> _Work order_
Go through the data from its first line and retype each line, stopping once the line containing "theorem pfree (g" has been retyped.

> _Available data_
------------------------------------------------------------------------
theorem pnew (g : Guard) (d : BitVec 5) (a : BitVec 5) : Statement (.pnew g d a) := fun _ hw =>
  decode_of_raw _ _ (raw_pnew g d a _ (congrArg (0x60000000 + · + d.toNat * 131072 + a.toNat * 4096) (guard_enc g))) hw

theorem pfree (g : Guard) (a : BitVec 5) : Statement (.pfree g a) := fun _ hw =>
  decode_of_raw _ _ (raw_pfree g a _ (congrArg (0x60000001 + · + a.toNat * 4096) (guard_enc g))) hw

theorem plen (g : Guard) (d : BitVec 5) (a : BitVec 5) : Statement (.plen g d a) := fun _ hw =>
  decode_of_raw _ _ (raw_plen g d a _ (congrArg (0x60000002 + · + d.toNat * 131072 + a.toNat * 4096) (guard_enc g))) hw

theorem pstat (g : Guard) (d : BitVec 5) (a : BitVec 5) : Statement (.pstat g d a) := fun _ hw =>
  decode_of_raw _ _ (raw_pstat g d a _ (congrArg (0x60000003 + · + d.toNat * 131072 + a.toNat * 4096) (guard_enc g))) hw

theorem pmap (g : Guard) (d : BitVec 5) (a : BitVec 5) : Statement (.pmap g d a) := fun _ hw =>
  decode_of_raw _ _ (raw_pmap g d a _ (congrArg (0x60000004 + · + d.toNat * 131072 + a.toNat * 4096) (guard_enc g))) hw

theorem punmap (g : Guard) (a : BitVec 5) : Statement (.punmap g a) := fun _ hw =>
  decode_of_raw _ _ (raw_punmap g a _ (congrArg (0x60000005 + · + a.toNat * 4096) (guard_enc g))) hw

theorem post (d : BitVec 5) (a : BitVec 5) (b : BitVec 5) : Statement (.post d a b) := fun _ hw =>
  decode_of_raw _ _ (raw_post d a b _ rfl) hw

theorem precv (g : Guard) (d : BitVec 5) : Statement (.precv g d) := fun _ hw =>
  decode_of_raw _ _ (raw_precv g d _ (congrArg (0x60000007 + · + d.toNat * 131072) (guard_enc g))) hw

theorem vadd (d : BitVec 5) (a : BitVec 5) (b : BitVec 5) (m : BitVec 3) (t : Ty) : Statement (.vadd d a b m t) := fun _ hw =>
  decode_of_raw _ _ (raw_vadd d a b m t _ rfl) hw

theorem vsub (d : BitVec 5) (a : BitVec 5) (b : BitVec 5) (m : BitVec 3) (t : Ty) : Statement (.vsub d a b m t) := fun _ hw =>
  decode_of_raw _ _ (raw_vsub d a b m t _ rfl) hw

theorem vmul (d : BitVec 5) (a : BitVec 5) (b : BitVec 5) (m : BitVec 3) (t : Ty) : Statement (.vmul d a b m t) := fun _ hw =>
  decode_of_raw _ _ (raw_vmul d a b m t _ rfl) hw

theorem vmad (d : BitVec 5) (a : BitVec 5) (b : BitVec 5) (m : BitVec 3) (t : Ty) : Statement (.vmad d a b m t) := fun _ hw =>
  decode_of_raw _ _ (raw_vmad d a b m t _ rfl) hw

theorem vmsb (d : BitVec 5) (a : BitVec 5) (b : BitVec 5) (m : BitVec 3) (t : Ty) : Statement (.vmsb d a b m t) := fun _ hw =>
  decode_of_raw _ _ (raw_vmsb d a b m t _ rfl) hw

theorem vabs (d : BitVec 5) (a : BitVec 5) (m : BitVec 3) (t : Ty) : Statement (.vabs d a m t) := fun _ hw =>
  decode_of_raw _ _ (raw_vabs d a m t _ rfl) hw

theorem vneg (d : BitVec 5) (a : BitVec 5) (m : BitVec 3) (t : Ty) : Statement (.vneg d a m t) := fun _ hw =>
  decode_of_raw _ _ (raw_vneg d a m t _ rfl) hw

theorem vmin (d : BitVec 5) (a : BitVec 5) (b : BitVec 5) (m : BitVec 3) (t : Ty) : Statement (.vmin d a b m t) := fun _ hw =>
  decode_of_raw _ _ (raw_vmin d a b m t _ rfl) hw

theorem vmax (d : BitVec 5) (a : BitVec 5) (b : BitVec 5) (m : BitVec 3) (t : Ty) : Statement (.vmax d a b m t) := fun _ hw =>
  decode_of_raw _ _ (raw_vmax d a b m t _ rfl) hw

theorem vadds (d : BitVec 5) (a : BitVec 5) (b : BitVec 5) (m : BitVec 3) (t : Ty) : Statement (.vadds d a b m t) := fun _ hw =>
  decode_of_raw _ _ (raw_vadds d a b m t _ rfl) hw

theorem vsubs (d : BitVec 5) (a : BitVec 5) (b : BitVec 5) (m : BitVec 3) (t : Ty) : Statement (.vsubs d a b m t) := fun _ hw =>
  decode_of_raw _ _ (raw_vsubs d a b m t _ rfl) hw
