-- ==== Sys2Proof/Laws/Pieces.lean ====
section
/-! SUPPORT. Pieces.lean: what a slice port that admits a request, a range over two pages, the pieces of a record, and the bytes that
a C word holds ahead of its progress point can do. -/

namespace Sys2Proof.Machine

/-! ### Requests at a slice port (R282) -/

/-- A request that is admitted changes what a bucket or a pool holds, and nothing else. -/
theorem State.admitted_rest {s t : State} {c p loc n : Nat} (h : s.admitted c p loc n = .ok t) :
    { t with ctxs := s.ctxs, parts := s.parts } = s := by
  simp only [State.admitted] at h
  split at h
  · cases h; rfl
  split at h
  · cases h; rfl
  split at h
  · cases h; rfl
  · cases h

theorem State.admitted_mem {s t : State} {c p loc n : Nat} (h : s.admitted c p loc n = .ok t) : t.mem = s.mem :=
  by have e := congrArg State.mem (State.admitted_rest h); exact e
theorem State.admitted_byte {s t : State} {c p loc n : Nat} (h : s.admitted c p loc n = .ok t) (a : Nat) : t.byte a = s.byte a := by
  simp only [State.byte, State.admitted_mem h]
theorem State.admitted_tiles {s t : State} {c p loc n : Nat} (h : s.admitted c p loc n = .ok t) : t.tiles = s.tiles :=
  by have e := congrArg State.tiles (State.admitted_rest h); exact e
theorem State.admitted_poison {s t : State} {c p loc n : Nat} (h : s.admitted c p loc n = .ok t) : t.poison = s.poison :=
  by have e := congrArg State.poison (State.admitted_rest h); exact e

/-- What no slice port holds is always admitted. -/
theorem State.admitted_sram (s : State) (c p loc n : Nat) (h : 2 ^ 40 ≤ loc) : s.admitted c p loc n = .ok s := by
  simp only [State.admitted, if_pos h]

/-! ### A range over two pages (R11) -/

/-- A range inside one page of 4 KiB is translated by its first byte. -/
theorem State.translateSpan_inside (s : State) (c : Nat) (va : Word) (n : Nat) (k : AccKind) (lv : Level) (die : Nat)
    (h : n ≤ 4096 - va.toNat % 4096) : s.translateSpan c va n k lv die = s.translate c va k lv die := by
  simp only [State.translateSpan, if_pos h]
  cases s.translate c va k lv die <;> rfl

/-- A range that translates begins where its first byte does. -/
theorem State.translateSpan_first {s : State} {c : Nat} {va : Word} {n : Nat} {k : AccKind} {lv : Level} {die pa : Nat}
    (h : s.translateSpan c va n k lv die = .ok pa) : s.translate c va k lv die = .ok pa := by
  simp only [State.translateSpan] at h
  cases ht : s.translate c va k lv die with
  | error e => rw [ht] at h; cases h
  | ok q =>
    rw [ht] at h
    simp only [bind, Except.bind] at h
    split at h
    · exact h
    · split at h
      · cases h
      · split at h
        · exact h
        · cases h

/-! ### The pieces of a record (R200, R246) -/

/-- With enough pieces allowed, exactly `lim` bytes are read. -/
theorem State.readPieces_length {w : Who} {a : Word} (n : Nat) : ∀ {s t : State} {lim : Nat} {got bs : List Byte},
    lim = 0 ∨ lim + got.length % 64 ≤ 64 * n → s.readPieces w a n lim got = .ok (t, bs) → bs.length = got.length + lim := by
  induction n with
  | zero =>
    intro s t lim got bs hn h
    simp only [State.readPieces] at h
    cases h
    omega
  | succ n ih =>
    intro s t lim got bs hn h
    simp only [State.readPieces] at h
    split at h
    · cases h; omega
    · simp only [bind, Except.bind] at h
      split at h
      · cases h
      · split at h
        · cases h
        · split at h
          · cases h
          · have := ih (by simp only [List.length_append, State.bytesAt, List.length_map, List.length_range]; omega) h
            simp only [List.length_append, State.bytesAt, List.length_map, List.length_range] at this
            omega

/-! ### What a C word holds ahead of its progress point (R224, R275) -/

/-- A buffer that is no source of the C word at the head is as it was. -/
theorem Tile.passAhead_other (t : Tile) (n : Nat) (h : ∀ x r, t.cq = x :: r → sourceOf x.word ≠ 16 + n) : t.passAhead n = t := by
  simp only [Tile.passAhead]
  split
  · rename_i x r b hq hb
    rw [if_neg (fun hc => h x r hq hc.1)]
  · rfl

/-- A C word that holds nothing ahead of CP is as it was. -/
theorem Tile.passAhead_none (t : Tile) (n : Nat) (h : ∀ x r, t.cq = x :: r → x.inb.length ≤ x.own) : t.passAhead n = t := by
  simp only [Tile.passAhead]
  split
  · rename_i x r b hq hb
    rw [if_neg (fun hc => absurd hc.2 (Nat.not_lt.mpr (h x r hq)))]
  · rfl

/-- A word that has passed nothing leaves its source buffer as it is. -/
theorem Tile.giveBack_own (u : Tile) (x : Entry) (src : Nat) (h : x.own = 0) :
    u.giveBack x src = (u, { x with inb := [], raw := [] }) := by
  simp only [Tile.giveBack, h, bne_self_eq_false, Bool.and_false, Bool.false_eq_true, if_false, List.take_zero]

/-! ### The lease agent's adds (R235, R395) -/

@[simp] theorem State.leaseAdd_none (s : State) (h : s.pod.adds = []) : s.leaseAdd = .next s := by simp only [State.leaseAdd, h]

end Sys2Proof.Machine
end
------------------------------------------------------------------------
> _Solution to this problem_
theorem pnew (g : Guard) (d : BitVec 5) (a : BitVec 5) : Statement (.pnew g d a) := fun _ hw =>
  decode_of_raw _ _ (raw_pnew g d a _ (congrArg (0x60000000 + · + d.toNat * 131072 + a.toNat * 4096) (guard_enc g))) hw

theorem pfree (g : Guard) (a : BitVec 5) : Statement (.pfree g a) := fun _ hw =>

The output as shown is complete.